Work instruction ▸
The answer must be every line from the entries below that contains "meas".
━━ Source records
/-- At the end of a count, what was left of it has passed; and it is at its end when nothing was left, or no cycle events come. -/
theorem State.atCountEnd_some (n : Nat) (t : State) :
    s.atCountEnd n = some t ↔ (n = 0 ∨ s.noCycles = true) ∧ t = s.cyclesPass n := by
  unfold State.atCountEnd
  by_cases h : n = 0
  · subst h
    simp only [if_true, cyclesPass_zero, Option.some.injEq, true_or, true_and]
    exact eq_comm
  · by_cases hc : s.noCycles = true <;> simp only [h, hc, if_true, if_false, false_or, true_and, Option.some.injEq]
    · exact eq_comm
    · simp

/-- The state at the end of a request's timeout is the present one with what was left of it passed. -/
theorem State.expired_some (r : Req) (t : State) (h : s.expired = some (r, t)) :
    ∃ q, s.engine.req = some q ∧ r = q.count q.left ∧ (q.left = 0 ∨ s.noCycles = true) ∧ t = s.cyclesPass q.left := by
  unfold State.expired at h
  split at h
  · rename_i q hq
    simp only [Option.map_eq_some_iff, Prod.mk.injEq] at h
    obtain ⟨u, hu, rfl, rfl⟩ := h
    rw [State.atCountEnd_some] at hu
    exact ⟨q, hq, rfl, hu.1, hu.2⟩
  · cases h

@[simp] theorem State.setCur_frame (i : Nat) (x : Option Phase) :
    (s.setCur i x).pins = s.pins ∧ (s.setCur i x).station = s.station ∧ (s.setCur i x).cfg = s.cfg
    ∧ (s.setCur i x).time = s.time ∧ (s.setCur i x).phases = s.phases ∧ (s.setCur i x).meas = s.meas
    ∧ (s.setCur i x).engine = s.engine ∧ (s.setCur i x).budget = s.budget ∧ (s.setCur i x).line = s.line
    ∧ (s.setCur i x).nbrs = s.nbrs ∧ (s.setCur i x).planner = s.planner ∧ (s.setCur i x).comps = s.comps
    ∧ (s.setCur i x).flags = s.flags ∧ (s.setCur i x).svc = s.svc ∧ (s.setCur i x).draws = s.draws
    ∧ (s.setCur i x).out = s.out ∧ (s.setCur i x).pending = s.pending := by simp [State.setCur]

@[simp] theorem State.readyTaken_frame (m : MoveReq) (x : Option Phase) :
    (s.readyTaken m x).pins = s.pins ∧ (s.readyTaken m x).station = s.station ∧ (s.readyTaken m x).cfg = s.cfg
    ∧ (s.readyTaken m x).time = s.time ∧ (s.readyTaken m x).phases = s.phases ∧ (s.readyTaken m x).nbrs = s.nbrs
    ∧ (s.readyTaken m x).comps = s.comps ∧ (s.readyTaken m x).svc = s.svc ∧ (s.readyTaken m x).pending = s.pending := by
  simp only [State.readyTaken]
  (repeat' split) <;> simp

@[simp] theorem State.ready_frame (i : Nat) (x : Option Phase) (g : Bool) :
    (s.ready i x g).pins = s.pins ∧ (s.ready i x g).station = s.station ∧ (s.ready i x g).cfg = s.cfg
    ∧ (s.ready i x g).time = s.time ∧ (s.ready i x g).phases = s.phases ∧ (s.ready i x g).nbrs = s.nbrs
    ∧ (s.ready i x g).comps = s.comps ∧ (s.ready i x g).svc = s.svc ∧ (s.ready i x g).pending = s.pending := by
  simp only [State.ready]
  (repeat' split) <;> simp

@[simp] theorem State.notReady_frame (i : Nat) (g : Bool) :
    (s.notReady i g).pins = s.pins ∧ (s.notReady i g).station = s.station ∧ (s.notReady i g).cfg = s.cfg
    ∧ (s.notReady i g).time = s.time ∧ (s.notReady i g).phases = s.phases ∧ (s.notReady i g).budget = s.budget
    ∧ (s.notReady i g).nbrs = s.nbrs ∧ (s.notReady i g).comps = s.comps ∧ (s.notReady i g).svc = s.svc
    ∧ (s.notReady i g).pending = s.pending := by
  simp only [State.notReady]
  (repeat' split) <;> simp

@[simp] theorem State.opened_frame (i : Nat) (g : Bool) :
    (s.opened i g).pins = s.pins ∧ (s.opened i g).station = s.station ∧ (s.opened i g).cfg = s.cfg
    ∧ (s.opened i g).time = s.time ∧ (s.opened i g).phases = s.phases ∧ (s.opened i g).budget = s.budget
    ∧ (s.opened i g).nbrs = s.nbrs ∧ (s.opened i g).comps = s.comps ∧ (s.opened i g).svc = s.svc
    ∧ (s.opened i g).pending = s.pending := by
  simp only [State.opened]
  (repeat' split) <;> simp

@[simp] theorem State.sendBreakQuery_frame (m : MoveReq) :
    (s.sendBreakQuery m).pins = s.pins ∧ (s.sendBreakQuery m).station = s.station
    ∧ (s.sendBreakQuery m).cfg = s.cfg ∧ (s.sendBreakQuery m).time = s.time
    ∧ (s.sendBreakQuery m).phases = s.phases ∧ (s.sendBreakQuery m).meas = s.meas
    ∧ (s.sendBreakQuery m).conns = s.conns ∧ (s.sendBreakQuery m).budget = s.budget
    ∧ (s.sendBreakQuery m).line = s.line ∧ (s.sendBreakQuery m).nbrs = s.nbrs
    ∧ (s.sendBreakQuery m).planner = s.planner ∧ (s.sendBreakQuery m).comps = s.comps
    ∧ (s.sendBreakQuery m).flags = s.flags ∧ (s.sendBreakQuery m).svc = s.svc
    ∧ (s.sendBreakQuery m).draws = s.draws ∧ (s.sendBreakQuery m).pending = s.pending := by simp [State.sendBreakQuery]

@[simp] theorem State.refused_frame (r : Req) :
    (s.refused r).pins = s.pins ∧ (s.refused r).station = s.station ∧ (s.refused r).cfg = s.cfg
    ∧ (s.refused r).time = s.time ∧ (s.refused r).phases = s.phases ∧ (s.refused r).budget = s.budget
    ∧ (s.refused r).nbrs = s.nbrs ∧ (s.refused r).comps = s.comps ∧ (s.refused r).svc = s.svc
    ∧ (s.refused r).pending = s.pending := by
  simp only [State.refused]
  (repeat' split) <;> simp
━━━━
Response to this task ▸
    ∧ (s.setCur i x).time = s.time ∧ (s.setCur i x).phases = s.phases ∧ (s.setCur i x).meas = s.meas
    ∧ (s.sendBreakQuery m).phases = s.phases ∧ (s.sendBreakQuery m).meas = s.meas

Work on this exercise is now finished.